Погост заволакивало белым пороховым дымом. Гроб опустили в глинистую жижу.

Сидя в карете, Меншиков увидел плывущее меж редких сосенок белое облако. Подумал: «Порох плохой. Селитры много или подмочили? В арсенал съездить надо да рожи набить». И ещё: «Много, ох, много в эту землю людей ляжет, пока поднимется город».

Ударил кулаком по сиденью:

— А всё же поднимется!

…Посольский поезд Петра, на удивление дипломатам французского короля, подвигался быстро. Французы, изнеженные лёгкой придворной жизнью, жаловались даже:

— Его величество царь Пётр заморить нас пожелал непременно.

А поезд и впрямь поспешал бойко, хотя дороги были размыты весенними дождями. По пуду грязи наматывало на колеса, и лошади тянули из последних сил.

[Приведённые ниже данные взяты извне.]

-- ==== Sys2Proof/Word.lean ====
section
/-! DEFINITION. The word types of the block: bytes of the wire and of the staged block, and the 32-bit numbers of the
command blocks (spec/10_state.md R10, R12). -/

namespace Sys2Proof

/-- One byte of the wire, of `STAGED_RAW` and of `SR`. -/
abbrev Byte := BitVec 8

/-- A 32-bit unsigned number: `period`, `step_counter`, `ACC`. -/
abbrev Word := BitVec 32

end Sys2Proof
end

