/-- The last tick before the step has a count of 1 and no segment to carry. -/
theorem last_tick {s : State} (hs : Running s) (h : ticksToStep s = 1) : s.tCnt = 1#16 ∧ s.acc.toNat ≤ 65535 := by
  obtain ⟨hrun, hcnt, hacc⟩ := hs
  have hpos : 1 ≤ s.tCnt.toNat := by bv_omega
  simp only [ticksToStep, Config.timerMax] at h
  have h1 : s.tCnt.toNat = 1 := by omega
  exact ⟨by bv_omega, by omega⟩

/-- One tick before the step a TICK is the step. -/
theorem tick_of_one {s : State} (hs : Running s) (h : ticksToStep s = 1) : execTick s = .next (stepMotor (countDown s)) := by
  obtain ⟨hcnt, hacc⟩ := last_tick hs h
  exact execTick_eq_next_iff.2 (.stepped hs.run hcnt hacc)

/-- Settles O53: the two lemmas on one tick. -/
theorem tickBringsTheNextStepOneTickNearer : Obligations.TickBringsTheNextStepOneTickNearer := by
  intro s hrun hcnt hacc
  have hs : Running s := ⟨hrun, hcnt, hacc⟩
  constructor
  · intro h
    obtain ⟨t, ht, hwait⟩ := tick_of_one_lt hs h
    exact ⟨t, ht, Nat.eq_sub_of_add_eq hwait.ticks, hwait.active, hwait.phase, hwait.drvEn, hwait.running.run,
      hwait.running.cnt, hwait.running.acc⟩
  · intro h
    refine ⟨_, tick_of_one hs h, ?_⟩
    rw [exec_expireStep, countDown_of_one (last_tick hs h).1]

/-! ### From step to step -/

/-- The fields of the control byte are those of equal active blocks. -/
theorem modeIndex_congr {s t : State} (h : t.active = s.active) : modeIndex t = modeIndex s := by
  rw [modeIndex, h, modeIndex]
theorem direction_congr {s t : State} (h : t.active = s.active) : direction t = direction s := by
  rw [direction, h, direction]
theorem holdPosition_congr {s t : State} (h : t.active = s.active) : holdPosition t = holdPosition s := by
  rw [holdPosition, h, holdPosition]

/-- Until the tick of the step the motor stands. -/
theorem runTicks_of_lt {k : Nat} {s : State} (hs : Running s) (hk : k < ticksToStep s) :
    ∃ u, runTicks k s = .next u ∧ Waited k s u := by
  induction k generalizing s with
  | zero => exact ⟨s, rfl, .refl hs⟩
  | succ k ih =>
    obtain ⟨t, ht, hwait⟩ := tick_of_one_lt hs (by omega)
    have hticks := hwait.ticks
    obtain ⟨u, hu, hwait'⟩ := ih hwait.running (by omega)
    exact ⟨u, (runTicks_succ ht).trans hu, hwait.trans hwait'⟩

/-- The tick of the step steps, from a state that has only waited. -/
theorem runTicks_ticksToStep {s : State} (hs : Running s) :
    ∃ u, Waited (ticksToStep s - 1) s u ∧ u.acc.toNat ≤ 65535 ∧
      runTicks (ticksToStep s) s = .next (stepMotor (countDown u)) := by
  have hpos := hs.one_le_ticksToStep
  obtain ⟨u, hu, hwait⟩ := runTicks_of_lt hs (k := ticksToStep s - 1) (by omega)
  have hlast : ticksToStep u = 1 := by have := hwait.ticks; omega
  refine ⟨u, hwait, (last_tick hwait.running hlast).2, ?_⟩
  calc runTicks (ticksToStep s) s = runTicks (ticksToStep s - 1 + 1) s := by rw [Nat.sub_add_cancel hpos]
    _ = runTicks 1 u := runTicks_add hu
    _ = .next (stepMotor (countDown u)) := runTicks_succ (tick_of_one hwait.running hlast)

В путь отправлялись, едва заря поднималась, и останавливались только по крайней нужде.

Пётр говорил:

— Отсиживаться дома будем.

Зады у русских, на что привычные ко многим невзгодам, и то уставали при такой езде. Французские же дипломаты, не стесняясь, заголялись и показывали синяки и шишки.

Но улыбались при том по политесу, а жалобы оборачивались вроде бы шуткой. Любезники они были известные, московскому или тверскому облому — сыну дворянскому — и думать нечего было в улыбках и ласканиях разных их перещеголять.

Петру сказали, что главное сопровождающее его лицо — дворянин самой почтенной фамилии — на ночь велит укладывать себя в постель непременно задней частью кверху, дабы отдохнуть от дневных неудобств. Также велит сие лицо употреблять греческое масло и притирания разные для смягчения плоти на зашибленных местах.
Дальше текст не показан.